2014: Bachelor of Design (Interior Design) – QUT
Sarah is a design strategist and educator across both the Faculty of Creative Industries, Education and Social Justice, and the Faculty of Engineering at Queensland University of Technology (QUT). She is also a research member of the Urban Informatics Research Group and the Design Lab at QUT. Sarah specialises in ‘designing for diversity’ and co-design processes, and has significant experience in designing tangible, accessible, and low-fi creative/arts-based community and stakeholder engagement tools for people with varying skill sets, knowledge, and abilities. Sarah has applied this approach to the design of interactive needs assessment activities for youth work settings, as well as for facilitating participant content creation for citizen engagement on urban development processes. In her own PhD project, she designed and tested creative and culturally appropriate methods for engaging with culturally and linguistically diverse women. Recently, Sarah has worked on several design research projects within the healthcare sector as part of the Healthcare Excellence AcceLarator (HEAL), including: ‘Co-designing a healing environment for PICU families and staff’, ‘Enhancing access to ‘just’ healthcare for culturally and linguistically diverse clients’, and ‘Connecting rehab services across West Moreton’. In addition to this project, Sarah and is also currently working on a project focused on ‘Redesigning the palliative care experience’ in collaboration with St Vincent’s Health & Aged Care (SVHAC), and another on ‘Co-designing Access in Art & Design Practice’ in collaboration with Artisan.

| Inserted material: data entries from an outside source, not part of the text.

/-! ### State.clearErr -/
@[simp] theorem State.clearErr_cfg : (s.clearErr).cfg = s.cfg := rfl
@[simp] theorem State.clearErr_bus : (s.clearErr).bus = s.bus := rfl
@[simp] theorem State.clearErr_flags : (s.clearErr).flags = s.flags.clearErr := rfl
@[simp] theorem State.clearErr_record : (s.clearErr).record = s.record := rfl
@[simp] theorem State.clearErr_role : (s.clearErr).role = s.role := rfl
@[simp] theorem State.clearErr_active : (s.clearErr).active = s.active := rfl
@[simp] theorem State.clearErr_enabled : (s.clearErr).enabled = s.enabled := rfl
@[simp] theorem State.clearErr_slots : (s.clearErr).slots = s.slots := rfl
@[simp] theorem State.clearErr_cause : (s.clearErr).cause = s.cause := rfl
@[simp] theorem State.clearErr_causeInfo : (s.clearErr).causeInfo = s.causeInfo := rfl
@[simp] theorem State.clearErr_resetLatch : (s.clearErr).resetLatch = s.resetLatch := rfl
@[simp] theorem State.clearErr_turn : (s.clearErr).turn = s.turn := rfl
@[simp] theorem State.clearErr_ctl : (s.clearErr).ctl = s.ctl := rfl
@[simp] theorem State.clearErr_host : (s.clearErr).host = s.host := rfl
@[simp] theorem State.clearErr_device : (s.clearErr).device = s.device := rfl
@[simp] theorem State.clearErr_result : (s.clearErr).result = s.result := rfl

/-! ### State.setRst -/
@[simp] theorem State.setRst_cfg : (s.setRst).cfg = s.cfg := rfl
@[simp] theorem State.setRst_bus : (s.setRst).bus = s.bus := rfl
@[simp] theorem State.setRst_flags : (s.setRst).flags = s.flags.setRst := rfl
@[simp] theorem State.setRst_record : (s.setRst).record = s.record := rfl
@[simp] theorem State.setRst_role : (s.setRst).role = s.role := rfl
@[simp] theorem State.setRst_active : (s.setRst).active = s.active := rfl
@[simp] theorem State.setRst_enabled : (s.setRst).enabled = s.enabled := rfl
@[simp] theorem State.setRst_slots : (s.setRst).slots = s.slots := rfl
@[simp] theorem State.setRst_cause : (s.setRst).cause = s.cause := rfl
@[simp] theorem State.setRst_causeInfo : (s.setRst).causeInfo = s.causeInfo := rfl
@[simp] theorem State.setRst_resetLatch : (s.setRst).resetLatch = s.resetLatch := rfl
@[simp] theorem State.setRst_turn : (s.setRst).turn = s.turn := rfl
@[simp] theorem State.setRst_ctl : (s.setRst).ctl = s.ctl := rfl
@[simp] theorem State.setRst_host : (s.setRst).host = s.host := rfl
@[simp] theorem State.setRst_device : (s.setRst).device = s.device := rfl
@[simp] theorem State.setRst_result : (s.setRst).result = s.result := rfl

/-! ### State.raise -/
@[simp] theorem State.raise_cfg (c : Cause) (i : Byte) : (s.raise c i).cfg = s.cfg := rfl
@[simp] theorem State.raise_bus (c : Cause) (i : Byte) : (s.raise c i).bus = s.bus := rfl
@[simp] theorem State.raise_flags (c : Cause) (i : Byte) : (s.raise c i).flags = s.flags := rfl
@[simp] theorem State.raise_record (c : Cause) (i : Byte) : (s.raise c i).record = s.record := rfl
@[simp] theorem State.raise_role (c : Cause) (i : Byte) : (s.raise c i).role = s.role := rfl
@[simp] theorem State.raise_active (c : Cause) (i : Byte) : (s.raise c i).active = s.active := rfl
@[simp] theorem State.raise_enabled (c : Cause) (i : Byte) : (s.raise c i).enabled = s.enabled := rfl
@[simp] theorem State.raise_slots (c : Cause) (i : Byte) : (s.raise c i).slots = s.slots := rfl
@[simp] theorem State.raise_cause (c : Cause) (i : Byte) : (s.raise c i).cause = c := rfl
@[simp] theorem State.raise_causeInfo (c : Cause) (i : Byte) : (s.raise c i).causeInfo = i := rfl
@[simp] theorem State.raise_resetLatch (c : Cause) (i : Byte) : (s.raise c i).resetLatch = s.resetLatch := rfl
@[simp] theorem State.raise_turn (c : Cause) (i : Byte) : (s.raise c i).turn = s.turn := rfl
@[simp] theorem State.raise_ctl (c : Cause) (i : Byte) : (s.raise c i).ctl = s.ctl := rfl
@[simp] theorem State.raise_host (c : Cause) (i : Byte) : (s.raise c i).host = s.host := rfl
@[simp] theorem State.raise_device (c : Cause) (i : Byte) : (s.raise c i).device = s.device := rfl
@[simp] theorem State.raise_result (c : Cause) (i : Byte) : (s.raise c i).result = s.result := rfl

/-! ### State.complete -/
@[simp] theorem State.complete_cfg (v : Value) : (s.complete v).cfg = s.cfg := rfl
@[simp] theorem State.complete_bus (v : Value) : (s.complete v).bus = s.bus := rfl
@[simp] theorem State.complete_flags (v : Value) : (s.complete v).flags = s.flags := rfl
@[simp] theorem State.complete_record (v : Value) : (s.complete v).record = s.record := rfl
@[simp] theorem State.complete_role (v : Value) : (s.complete v).role = s.role := rfl
@[simp] theorem State.complete_active (v : Value) : (s.complete v).active = s.active := rfl
@[simp] theorem State.complete_enabled (v : Value) : (s.complete v).enabled = s.enabled := rfl
@[simp] theorem State.complete_slots (v : Value) : (s.complete v).slots = s.slots := rfl
@[simp] theorem State.complete_cause (v : Value) : (s.complete v).cause = s.cause := rfl
@[simp] theorem State.complete_causeInfo (v : Value) : (s.complete v).causeInfo = s.causeInfo := rfl
@[simp] theorem State.complete_resetLatch (v : Value) : (s.complete v).resetLatch = s.resetLatch := rfl
@[simp] theorem State.complete_turn (v : Value) : (s.complete v).turn = s.turn := rfl
@[simp] theorem State.complete_ctl (v : Value) : (s.complete v).ctl = s.ctl := rfl
@[simp] theorem State.complete_host (v : Value) : (s.complete v).host = s.host := rfl
@[simp] theorem State.complete_device (v : Value) : (s.complete v).device = s.device := rfl
@[simp] theorem State.complete_result (v : Value) : (s.complete v).result = .completed v := rfl

/-! ### State.refuse -/
@[simp] theorem State.refuse_cfg (sel : BitVec 5) : (s.refuse sel).cfg = s.cfg := rfl
@[simp] theorem State.refuse_bus (sel : BitVec 5) : (s.refuse sel).bus = s.bus := rfl
@[simp] theorem State.refuse_flags (sel : BitVec 5) : (s.refuse sel).flags = s.flags := rfl
@[simp] theorem State.refuse_record (sel : BitVec 5) : (s.refuse sel).record = s.record := rfl
@[simp] theorem State.refuse_role (sel : BitVec 5) : (s.refuse sel).role = s.role := rfl
@[simp] theorem State.refuse_active (sel : BitVec 5) : (s.refuse sel).active = s.active := rfl
@[simp] theorem State.refuse_enabled (sel : BitVec 5) : (s.refuse sel).enabled = s.enabled := rfl
@[simp] theorem State.refuse_slots (sel : BitVec 5) : (s.refuse sel).slots = s.slots := rfl
@[simp] theorem State.refuse_cause (sel : BitVec 5) : (s.refuse sel).cause = .refused := rfl
@[simp] theorem State.refuse_causeInfo (sel : BitVec 5) : (s.refuse sel).causeInfo = sel.zeroExtend 8 := rfl
@[simp] theorem State.refuse_resetLatch (sel : BitVec 5) : (s.refuse sel).resetLatch = s.resetLatch := rfl
@[simp] theorem State.refuse_turn (sel : BitVec 5) : (s.refuse sel).turn = s.turn := rfl
@[simp] theorem State.refuse_ctl (sel : BitVec 5) : (s.refuse sel).ctl = s.ctl := rfl
@[simp] theorem State.refuse_host (sel : BitVec 5) : (s.refuse sel).host = s.host := rfl
@[simp] theorem State.refuse_device (sel : BitVec 5) : (s.refuse sel).device = s.device := rfl
@[simp] theorem State.refuse_result (sel : BitVec 5) : (s.refuse sel).result = .refused (refusalValue sel) := rfl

Sarah Johnstone’s areas of research are:
Co-design, transdisciplinary design, ‘design for diversity’, JEDI (Justice, Equity, Diversity, Inclusion), design justice, pluriversal design, Indigenous perspectives & decolonial theory/research methodologies, intersectional & eco-feminist theories, creative/arts-based engagement & placemaking methodologies, cross-cultural engagement, design for health, wellbeing & social inclusion, relational ontology, empowerment & care theory, and social ecology.